Stored data entries
+---+

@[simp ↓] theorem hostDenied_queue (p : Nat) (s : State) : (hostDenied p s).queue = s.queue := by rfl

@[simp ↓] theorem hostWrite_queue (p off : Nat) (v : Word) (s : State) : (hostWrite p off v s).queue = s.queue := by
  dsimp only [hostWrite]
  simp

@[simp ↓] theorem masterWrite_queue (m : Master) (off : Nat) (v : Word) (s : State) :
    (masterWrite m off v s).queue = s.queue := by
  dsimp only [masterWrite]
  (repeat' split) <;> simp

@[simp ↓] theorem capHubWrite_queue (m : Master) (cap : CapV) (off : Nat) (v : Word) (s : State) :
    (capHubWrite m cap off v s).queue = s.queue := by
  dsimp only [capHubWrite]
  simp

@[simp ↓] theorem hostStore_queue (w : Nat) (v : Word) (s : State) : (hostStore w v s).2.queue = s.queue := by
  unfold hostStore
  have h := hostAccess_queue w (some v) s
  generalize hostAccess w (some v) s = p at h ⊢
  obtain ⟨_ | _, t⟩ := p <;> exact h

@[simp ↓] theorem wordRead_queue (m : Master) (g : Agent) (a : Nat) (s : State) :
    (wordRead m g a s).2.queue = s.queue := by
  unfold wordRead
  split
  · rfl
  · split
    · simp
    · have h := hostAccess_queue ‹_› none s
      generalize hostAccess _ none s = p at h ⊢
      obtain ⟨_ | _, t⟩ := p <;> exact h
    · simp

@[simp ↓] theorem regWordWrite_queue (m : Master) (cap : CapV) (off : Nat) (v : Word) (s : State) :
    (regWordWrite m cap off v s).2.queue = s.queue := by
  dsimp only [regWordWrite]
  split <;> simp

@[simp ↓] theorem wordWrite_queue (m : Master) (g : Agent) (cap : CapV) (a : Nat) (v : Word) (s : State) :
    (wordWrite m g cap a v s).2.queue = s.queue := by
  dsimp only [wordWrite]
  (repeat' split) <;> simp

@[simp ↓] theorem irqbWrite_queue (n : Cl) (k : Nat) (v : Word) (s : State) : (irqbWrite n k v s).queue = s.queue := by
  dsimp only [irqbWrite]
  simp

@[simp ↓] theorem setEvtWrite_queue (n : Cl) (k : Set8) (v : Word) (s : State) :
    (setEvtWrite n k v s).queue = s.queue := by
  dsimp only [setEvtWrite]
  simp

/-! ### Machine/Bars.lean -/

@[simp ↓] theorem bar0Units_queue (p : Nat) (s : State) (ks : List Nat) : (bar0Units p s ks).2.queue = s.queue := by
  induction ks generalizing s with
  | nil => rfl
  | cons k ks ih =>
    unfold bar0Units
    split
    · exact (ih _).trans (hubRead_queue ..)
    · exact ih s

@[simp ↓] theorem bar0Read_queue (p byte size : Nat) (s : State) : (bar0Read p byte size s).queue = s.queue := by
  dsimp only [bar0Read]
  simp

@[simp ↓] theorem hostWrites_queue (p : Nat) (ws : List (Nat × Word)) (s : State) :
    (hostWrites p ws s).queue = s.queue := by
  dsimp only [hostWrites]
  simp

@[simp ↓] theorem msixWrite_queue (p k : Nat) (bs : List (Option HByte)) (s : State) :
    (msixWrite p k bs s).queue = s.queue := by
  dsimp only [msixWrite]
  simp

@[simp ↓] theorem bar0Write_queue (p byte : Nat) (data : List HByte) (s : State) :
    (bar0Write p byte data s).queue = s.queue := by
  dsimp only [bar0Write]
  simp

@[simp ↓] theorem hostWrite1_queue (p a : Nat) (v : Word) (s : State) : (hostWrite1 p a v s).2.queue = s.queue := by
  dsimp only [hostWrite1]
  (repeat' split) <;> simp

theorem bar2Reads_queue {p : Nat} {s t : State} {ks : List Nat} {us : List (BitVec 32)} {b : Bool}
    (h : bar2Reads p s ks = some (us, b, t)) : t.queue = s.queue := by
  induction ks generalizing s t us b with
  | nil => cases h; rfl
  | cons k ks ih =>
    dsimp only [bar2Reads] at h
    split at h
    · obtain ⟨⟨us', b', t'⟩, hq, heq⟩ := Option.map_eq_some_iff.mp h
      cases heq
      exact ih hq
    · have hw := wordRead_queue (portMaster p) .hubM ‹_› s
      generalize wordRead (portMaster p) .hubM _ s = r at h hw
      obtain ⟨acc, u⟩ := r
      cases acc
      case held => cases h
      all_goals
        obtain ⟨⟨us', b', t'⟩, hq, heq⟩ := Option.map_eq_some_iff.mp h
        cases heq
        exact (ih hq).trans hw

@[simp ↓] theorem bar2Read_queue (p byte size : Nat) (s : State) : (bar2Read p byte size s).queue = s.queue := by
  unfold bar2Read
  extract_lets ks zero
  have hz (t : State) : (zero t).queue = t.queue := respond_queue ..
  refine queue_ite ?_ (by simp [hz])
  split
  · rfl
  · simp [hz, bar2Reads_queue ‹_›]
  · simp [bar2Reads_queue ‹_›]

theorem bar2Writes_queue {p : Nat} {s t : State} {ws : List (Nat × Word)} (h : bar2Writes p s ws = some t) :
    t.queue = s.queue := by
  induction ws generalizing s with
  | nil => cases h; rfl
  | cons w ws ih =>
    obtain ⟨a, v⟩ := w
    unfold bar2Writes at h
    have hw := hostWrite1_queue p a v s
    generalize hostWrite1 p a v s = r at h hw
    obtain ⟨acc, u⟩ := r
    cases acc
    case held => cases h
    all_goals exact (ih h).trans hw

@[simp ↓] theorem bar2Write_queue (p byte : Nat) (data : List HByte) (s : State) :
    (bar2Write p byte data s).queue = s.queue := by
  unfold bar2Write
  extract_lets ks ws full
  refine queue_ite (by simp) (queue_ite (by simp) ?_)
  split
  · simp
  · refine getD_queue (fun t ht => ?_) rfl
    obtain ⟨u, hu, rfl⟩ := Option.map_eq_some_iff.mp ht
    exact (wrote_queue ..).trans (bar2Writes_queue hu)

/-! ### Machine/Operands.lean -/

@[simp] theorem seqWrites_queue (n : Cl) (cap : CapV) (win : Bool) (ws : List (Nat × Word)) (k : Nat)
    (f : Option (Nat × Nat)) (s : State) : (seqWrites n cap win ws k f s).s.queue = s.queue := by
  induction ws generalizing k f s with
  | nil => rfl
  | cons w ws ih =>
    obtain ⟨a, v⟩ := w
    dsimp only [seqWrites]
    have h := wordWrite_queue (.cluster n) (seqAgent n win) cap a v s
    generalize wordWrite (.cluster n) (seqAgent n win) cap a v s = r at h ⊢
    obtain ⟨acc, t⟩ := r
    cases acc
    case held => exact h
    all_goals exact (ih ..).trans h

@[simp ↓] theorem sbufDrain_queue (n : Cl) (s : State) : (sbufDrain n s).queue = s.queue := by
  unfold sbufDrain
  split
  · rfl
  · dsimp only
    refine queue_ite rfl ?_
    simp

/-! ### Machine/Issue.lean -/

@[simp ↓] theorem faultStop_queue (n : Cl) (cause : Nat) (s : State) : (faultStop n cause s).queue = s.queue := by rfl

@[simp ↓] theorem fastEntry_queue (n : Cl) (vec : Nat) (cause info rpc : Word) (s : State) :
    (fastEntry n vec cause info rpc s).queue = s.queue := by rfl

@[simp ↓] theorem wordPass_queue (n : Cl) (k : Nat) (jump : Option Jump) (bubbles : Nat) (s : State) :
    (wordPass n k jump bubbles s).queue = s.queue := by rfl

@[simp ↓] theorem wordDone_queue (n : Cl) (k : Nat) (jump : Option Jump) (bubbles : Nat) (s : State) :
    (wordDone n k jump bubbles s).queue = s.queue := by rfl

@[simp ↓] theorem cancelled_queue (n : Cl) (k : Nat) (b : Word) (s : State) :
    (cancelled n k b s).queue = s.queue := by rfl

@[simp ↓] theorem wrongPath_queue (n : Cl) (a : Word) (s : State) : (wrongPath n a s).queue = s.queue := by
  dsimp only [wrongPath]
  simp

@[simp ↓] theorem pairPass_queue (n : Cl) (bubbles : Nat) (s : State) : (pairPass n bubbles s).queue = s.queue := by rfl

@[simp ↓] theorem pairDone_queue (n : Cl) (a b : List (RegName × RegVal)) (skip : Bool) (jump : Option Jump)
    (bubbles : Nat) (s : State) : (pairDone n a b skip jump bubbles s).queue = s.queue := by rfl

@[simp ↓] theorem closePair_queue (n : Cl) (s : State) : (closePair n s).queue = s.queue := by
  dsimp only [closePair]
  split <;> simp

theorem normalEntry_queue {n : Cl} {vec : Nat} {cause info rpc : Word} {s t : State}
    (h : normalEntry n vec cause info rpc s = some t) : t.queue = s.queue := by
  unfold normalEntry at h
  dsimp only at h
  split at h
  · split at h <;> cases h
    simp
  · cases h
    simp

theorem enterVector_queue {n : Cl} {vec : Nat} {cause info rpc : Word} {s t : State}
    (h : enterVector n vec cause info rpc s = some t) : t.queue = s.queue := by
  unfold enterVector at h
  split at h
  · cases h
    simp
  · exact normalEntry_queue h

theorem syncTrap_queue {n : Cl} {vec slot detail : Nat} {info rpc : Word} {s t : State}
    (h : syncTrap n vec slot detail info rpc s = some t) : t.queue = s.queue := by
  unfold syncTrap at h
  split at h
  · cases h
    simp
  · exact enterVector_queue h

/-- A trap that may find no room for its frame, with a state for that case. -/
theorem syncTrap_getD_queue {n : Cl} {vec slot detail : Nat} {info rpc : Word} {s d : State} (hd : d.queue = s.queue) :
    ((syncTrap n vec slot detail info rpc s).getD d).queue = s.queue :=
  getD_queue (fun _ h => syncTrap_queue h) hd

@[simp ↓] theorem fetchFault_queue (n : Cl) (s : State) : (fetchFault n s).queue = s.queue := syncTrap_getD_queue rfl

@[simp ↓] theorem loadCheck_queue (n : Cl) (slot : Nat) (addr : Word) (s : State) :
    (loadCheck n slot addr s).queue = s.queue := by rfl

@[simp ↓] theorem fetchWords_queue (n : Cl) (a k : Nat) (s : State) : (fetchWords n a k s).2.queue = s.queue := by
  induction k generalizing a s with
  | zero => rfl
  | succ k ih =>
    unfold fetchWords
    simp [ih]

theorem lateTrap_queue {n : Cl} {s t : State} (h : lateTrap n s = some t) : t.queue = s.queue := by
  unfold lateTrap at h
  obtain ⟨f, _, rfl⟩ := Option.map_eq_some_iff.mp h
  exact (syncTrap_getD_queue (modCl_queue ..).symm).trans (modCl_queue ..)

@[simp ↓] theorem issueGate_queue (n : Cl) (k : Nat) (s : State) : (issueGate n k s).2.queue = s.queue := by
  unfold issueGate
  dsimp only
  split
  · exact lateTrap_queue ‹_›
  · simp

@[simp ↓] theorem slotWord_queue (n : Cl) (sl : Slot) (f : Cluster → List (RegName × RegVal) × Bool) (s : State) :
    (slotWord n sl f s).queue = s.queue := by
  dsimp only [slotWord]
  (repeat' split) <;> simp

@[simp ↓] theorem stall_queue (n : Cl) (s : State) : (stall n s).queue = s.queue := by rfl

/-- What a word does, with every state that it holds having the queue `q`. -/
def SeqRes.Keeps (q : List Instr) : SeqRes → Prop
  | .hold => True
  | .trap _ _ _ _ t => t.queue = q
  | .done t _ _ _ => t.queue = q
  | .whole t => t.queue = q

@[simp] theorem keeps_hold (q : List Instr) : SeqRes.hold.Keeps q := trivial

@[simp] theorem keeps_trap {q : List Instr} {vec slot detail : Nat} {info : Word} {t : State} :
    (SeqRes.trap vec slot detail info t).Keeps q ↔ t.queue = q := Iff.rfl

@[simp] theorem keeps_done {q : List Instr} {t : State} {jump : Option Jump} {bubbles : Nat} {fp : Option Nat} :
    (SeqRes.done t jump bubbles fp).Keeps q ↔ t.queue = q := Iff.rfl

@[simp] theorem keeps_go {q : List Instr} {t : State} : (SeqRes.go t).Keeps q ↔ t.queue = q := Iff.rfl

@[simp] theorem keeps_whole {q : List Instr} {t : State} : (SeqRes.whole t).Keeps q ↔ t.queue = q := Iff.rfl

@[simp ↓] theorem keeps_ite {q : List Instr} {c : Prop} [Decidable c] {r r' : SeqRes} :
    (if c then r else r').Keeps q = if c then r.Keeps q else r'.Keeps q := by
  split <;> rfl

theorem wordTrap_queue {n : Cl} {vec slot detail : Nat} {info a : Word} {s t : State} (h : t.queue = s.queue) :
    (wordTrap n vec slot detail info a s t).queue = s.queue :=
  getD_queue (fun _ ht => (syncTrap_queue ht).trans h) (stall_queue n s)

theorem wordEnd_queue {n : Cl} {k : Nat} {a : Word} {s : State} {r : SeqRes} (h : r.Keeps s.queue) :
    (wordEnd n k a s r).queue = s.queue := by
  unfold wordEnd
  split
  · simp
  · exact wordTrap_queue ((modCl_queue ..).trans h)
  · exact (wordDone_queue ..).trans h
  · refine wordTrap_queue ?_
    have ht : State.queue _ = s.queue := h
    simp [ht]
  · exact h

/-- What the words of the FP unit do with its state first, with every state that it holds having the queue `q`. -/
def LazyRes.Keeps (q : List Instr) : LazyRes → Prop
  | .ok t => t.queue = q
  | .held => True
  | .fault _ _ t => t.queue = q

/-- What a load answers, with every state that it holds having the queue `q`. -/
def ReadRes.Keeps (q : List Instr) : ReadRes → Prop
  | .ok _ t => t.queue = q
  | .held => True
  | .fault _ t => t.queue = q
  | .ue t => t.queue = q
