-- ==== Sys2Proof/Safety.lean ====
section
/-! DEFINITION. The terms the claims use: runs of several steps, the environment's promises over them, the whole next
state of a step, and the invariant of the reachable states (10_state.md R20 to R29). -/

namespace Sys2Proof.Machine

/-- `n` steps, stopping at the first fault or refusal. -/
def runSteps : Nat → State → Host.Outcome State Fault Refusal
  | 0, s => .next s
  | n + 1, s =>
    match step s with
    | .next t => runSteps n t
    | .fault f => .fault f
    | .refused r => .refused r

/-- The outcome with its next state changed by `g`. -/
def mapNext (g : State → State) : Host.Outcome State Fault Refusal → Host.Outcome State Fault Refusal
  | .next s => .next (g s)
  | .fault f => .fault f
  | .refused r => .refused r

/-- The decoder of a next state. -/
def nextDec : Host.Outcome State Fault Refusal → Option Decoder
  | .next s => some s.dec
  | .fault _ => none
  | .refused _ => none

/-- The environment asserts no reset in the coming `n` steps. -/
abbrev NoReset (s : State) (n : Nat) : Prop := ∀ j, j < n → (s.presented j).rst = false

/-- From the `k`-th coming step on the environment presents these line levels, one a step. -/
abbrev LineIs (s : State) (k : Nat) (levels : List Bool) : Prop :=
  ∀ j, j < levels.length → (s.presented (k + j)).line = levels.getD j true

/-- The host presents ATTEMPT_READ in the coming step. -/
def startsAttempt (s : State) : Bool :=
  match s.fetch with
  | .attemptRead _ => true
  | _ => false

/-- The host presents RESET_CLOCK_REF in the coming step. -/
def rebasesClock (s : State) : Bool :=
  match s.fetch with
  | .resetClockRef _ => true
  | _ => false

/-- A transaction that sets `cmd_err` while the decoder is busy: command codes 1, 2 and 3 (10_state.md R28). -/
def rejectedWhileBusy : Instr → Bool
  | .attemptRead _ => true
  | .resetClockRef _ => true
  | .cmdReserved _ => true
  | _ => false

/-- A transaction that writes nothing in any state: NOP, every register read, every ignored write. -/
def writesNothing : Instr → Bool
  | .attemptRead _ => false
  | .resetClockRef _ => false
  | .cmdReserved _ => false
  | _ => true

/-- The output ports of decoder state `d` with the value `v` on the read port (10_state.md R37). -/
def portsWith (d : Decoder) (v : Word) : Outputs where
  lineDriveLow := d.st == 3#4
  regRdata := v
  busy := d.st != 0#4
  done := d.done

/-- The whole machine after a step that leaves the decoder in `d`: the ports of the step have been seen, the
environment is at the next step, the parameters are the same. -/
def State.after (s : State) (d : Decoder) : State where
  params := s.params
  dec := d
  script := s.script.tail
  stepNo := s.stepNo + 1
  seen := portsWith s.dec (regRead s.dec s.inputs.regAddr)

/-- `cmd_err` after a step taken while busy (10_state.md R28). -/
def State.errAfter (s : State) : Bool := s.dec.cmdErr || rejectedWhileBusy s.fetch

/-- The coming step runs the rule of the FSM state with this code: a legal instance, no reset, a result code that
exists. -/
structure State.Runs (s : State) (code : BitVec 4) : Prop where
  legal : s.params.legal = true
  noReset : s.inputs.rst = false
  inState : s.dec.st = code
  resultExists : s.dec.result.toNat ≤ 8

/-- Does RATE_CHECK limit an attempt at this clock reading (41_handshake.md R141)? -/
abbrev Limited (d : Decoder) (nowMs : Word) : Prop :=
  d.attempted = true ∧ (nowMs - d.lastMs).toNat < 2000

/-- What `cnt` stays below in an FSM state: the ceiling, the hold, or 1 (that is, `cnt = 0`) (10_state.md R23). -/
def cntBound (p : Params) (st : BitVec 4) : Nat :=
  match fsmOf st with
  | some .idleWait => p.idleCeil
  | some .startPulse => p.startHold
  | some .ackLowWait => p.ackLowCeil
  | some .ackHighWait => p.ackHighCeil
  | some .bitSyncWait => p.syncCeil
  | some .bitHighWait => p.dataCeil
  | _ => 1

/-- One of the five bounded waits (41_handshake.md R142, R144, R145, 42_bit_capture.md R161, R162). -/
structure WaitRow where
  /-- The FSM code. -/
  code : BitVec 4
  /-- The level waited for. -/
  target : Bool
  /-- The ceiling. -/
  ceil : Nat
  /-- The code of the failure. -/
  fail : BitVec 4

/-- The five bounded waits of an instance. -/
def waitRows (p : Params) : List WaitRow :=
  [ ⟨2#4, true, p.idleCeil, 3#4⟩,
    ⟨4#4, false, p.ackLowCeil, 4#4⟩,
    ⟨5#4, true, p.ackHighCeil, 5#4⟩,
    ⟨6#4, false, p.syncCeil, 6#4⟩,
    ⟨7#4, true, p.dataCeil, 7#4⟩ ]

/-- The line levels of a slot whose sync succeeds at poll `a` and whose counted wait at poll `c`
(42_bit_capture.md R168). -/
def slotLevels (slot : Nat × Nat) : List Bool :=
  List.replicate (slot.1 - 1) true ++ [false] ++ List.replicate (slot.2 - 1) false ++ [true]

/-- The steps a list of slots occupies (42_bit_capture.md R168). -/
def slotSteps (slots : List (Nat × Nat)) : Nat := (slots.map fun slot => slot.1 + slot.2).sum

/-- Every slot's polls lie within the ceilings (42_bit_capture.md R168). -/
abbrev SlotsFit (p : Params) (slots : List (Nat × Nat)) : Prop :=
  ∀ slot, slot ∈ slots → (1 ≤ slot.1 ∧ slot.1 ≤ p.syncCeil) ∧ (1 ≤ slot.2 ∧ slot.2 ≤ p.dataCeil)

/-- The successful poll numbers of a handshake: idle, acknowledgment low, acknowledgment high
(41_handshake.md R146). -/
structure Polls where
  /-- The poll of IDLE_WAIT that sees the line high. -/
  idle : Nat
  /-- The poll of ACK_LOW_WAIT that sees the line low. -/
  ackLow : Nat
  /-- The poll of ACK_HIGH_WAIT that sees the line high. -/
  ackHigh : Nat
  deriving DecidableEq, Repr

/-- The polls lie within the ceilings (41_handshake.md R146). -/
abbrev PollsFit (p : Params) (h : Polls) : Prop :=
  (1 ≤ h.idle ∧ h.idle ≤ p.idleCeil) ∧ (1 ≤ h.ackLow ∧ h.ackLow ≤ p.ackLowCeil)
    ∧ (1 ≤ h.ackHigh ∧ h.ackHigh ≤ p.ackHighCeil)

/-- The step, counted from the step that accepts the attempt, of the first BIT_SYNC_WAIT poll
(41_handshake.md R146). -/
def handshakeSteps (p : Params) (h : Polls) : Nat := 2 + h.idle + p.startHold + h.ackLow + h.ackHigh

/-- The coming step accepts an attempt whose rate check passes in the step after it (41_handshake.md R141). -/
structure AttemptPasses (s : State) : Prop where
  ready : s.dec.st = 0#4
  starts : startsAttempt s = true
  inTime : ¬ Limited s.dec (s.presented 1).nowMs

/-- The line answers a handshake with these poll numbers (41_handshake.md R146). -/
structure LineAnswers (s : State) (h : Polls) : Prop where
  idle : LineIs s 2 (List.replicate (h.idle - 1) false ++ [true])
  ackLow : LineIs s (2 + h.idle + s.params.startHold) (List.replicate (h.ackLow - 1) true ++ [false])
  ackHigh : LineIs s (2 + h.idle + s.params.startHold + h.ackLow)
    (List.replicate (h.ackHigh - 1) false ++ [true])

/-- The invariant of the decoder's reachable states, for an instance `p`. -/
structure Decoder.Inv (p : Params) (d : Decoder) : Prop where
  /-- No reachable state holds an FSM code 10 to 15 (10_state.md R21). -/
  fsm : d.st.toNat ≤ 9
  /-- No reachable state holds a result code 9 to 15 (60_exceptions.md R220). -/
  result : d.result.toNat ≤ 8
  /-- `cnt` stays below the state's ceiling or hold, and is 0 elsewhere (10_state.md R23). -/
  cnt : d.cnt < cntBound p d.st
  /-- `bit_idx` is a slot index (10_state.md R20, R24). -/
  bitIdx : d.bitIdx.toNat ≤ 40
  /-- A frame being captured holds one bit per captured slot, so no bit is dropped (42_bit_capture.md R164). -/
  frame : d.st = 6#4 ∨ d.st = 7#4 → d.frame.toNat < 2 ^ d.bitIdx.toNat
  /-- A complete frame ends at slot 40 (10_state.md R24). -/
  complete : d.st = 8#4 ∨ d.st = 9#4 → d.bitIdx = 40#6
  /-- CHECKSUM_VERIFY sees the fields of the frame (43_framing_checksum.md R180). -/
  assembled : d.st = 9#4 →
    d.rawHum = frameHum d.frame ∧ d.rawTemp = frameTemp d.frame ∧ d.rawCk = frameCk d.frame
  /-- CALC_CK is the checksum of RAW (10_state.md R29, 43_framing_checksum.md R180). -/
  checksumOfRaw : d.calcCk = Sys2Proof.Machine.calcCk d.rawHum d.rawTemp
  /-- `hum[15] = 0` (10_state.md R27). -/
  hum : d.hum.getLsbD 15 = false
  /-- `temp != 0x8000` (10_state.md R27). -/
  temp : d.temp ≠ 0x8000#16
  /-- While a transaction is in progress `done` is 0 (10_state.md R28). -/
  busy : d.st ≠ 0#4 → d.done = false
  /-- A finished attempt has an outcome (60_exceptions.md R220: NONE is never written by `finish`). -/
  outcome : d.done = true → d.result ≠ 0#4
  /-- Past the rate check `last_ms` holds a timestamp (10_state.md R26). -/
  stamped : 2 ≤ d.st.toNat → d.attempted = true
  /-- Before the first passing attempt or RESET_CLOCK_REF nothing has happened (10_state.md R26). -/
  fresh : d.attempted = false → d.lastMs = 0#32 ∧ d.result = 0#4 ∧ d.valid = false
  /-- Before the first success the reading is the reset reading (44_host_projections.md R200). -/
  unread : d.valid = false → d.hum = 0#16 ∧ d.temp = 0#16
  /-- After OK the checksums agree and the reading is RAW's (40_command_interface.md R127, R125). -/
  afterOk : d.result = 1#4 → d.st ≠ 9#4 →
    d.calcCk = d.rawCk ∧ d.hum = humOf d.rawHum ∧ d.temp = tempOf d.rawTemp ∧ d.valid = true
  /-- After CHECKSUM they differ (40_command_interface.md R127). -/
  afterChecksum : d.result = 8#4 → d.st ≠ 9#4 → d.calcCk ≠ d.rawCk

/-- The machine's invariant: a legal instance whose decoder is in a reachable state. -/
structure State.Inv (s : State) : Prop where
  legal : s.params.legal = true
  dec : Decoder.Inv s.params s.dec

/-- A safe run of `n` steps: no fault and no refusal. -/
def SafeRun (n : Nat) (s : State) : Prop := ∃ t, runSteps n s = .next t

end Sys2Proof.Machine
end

+---+

From the entries, copy out each line containing the word "legal".

Written solution
/-- The coming step runs the rule of the FSM state with this code: a legal instance, no reset, a result code that
  legal : s.params.legal = true
/-- The machine's invariant: a legal instance whose decoder is in a reachable state. -/
  legal : s.params.legal = true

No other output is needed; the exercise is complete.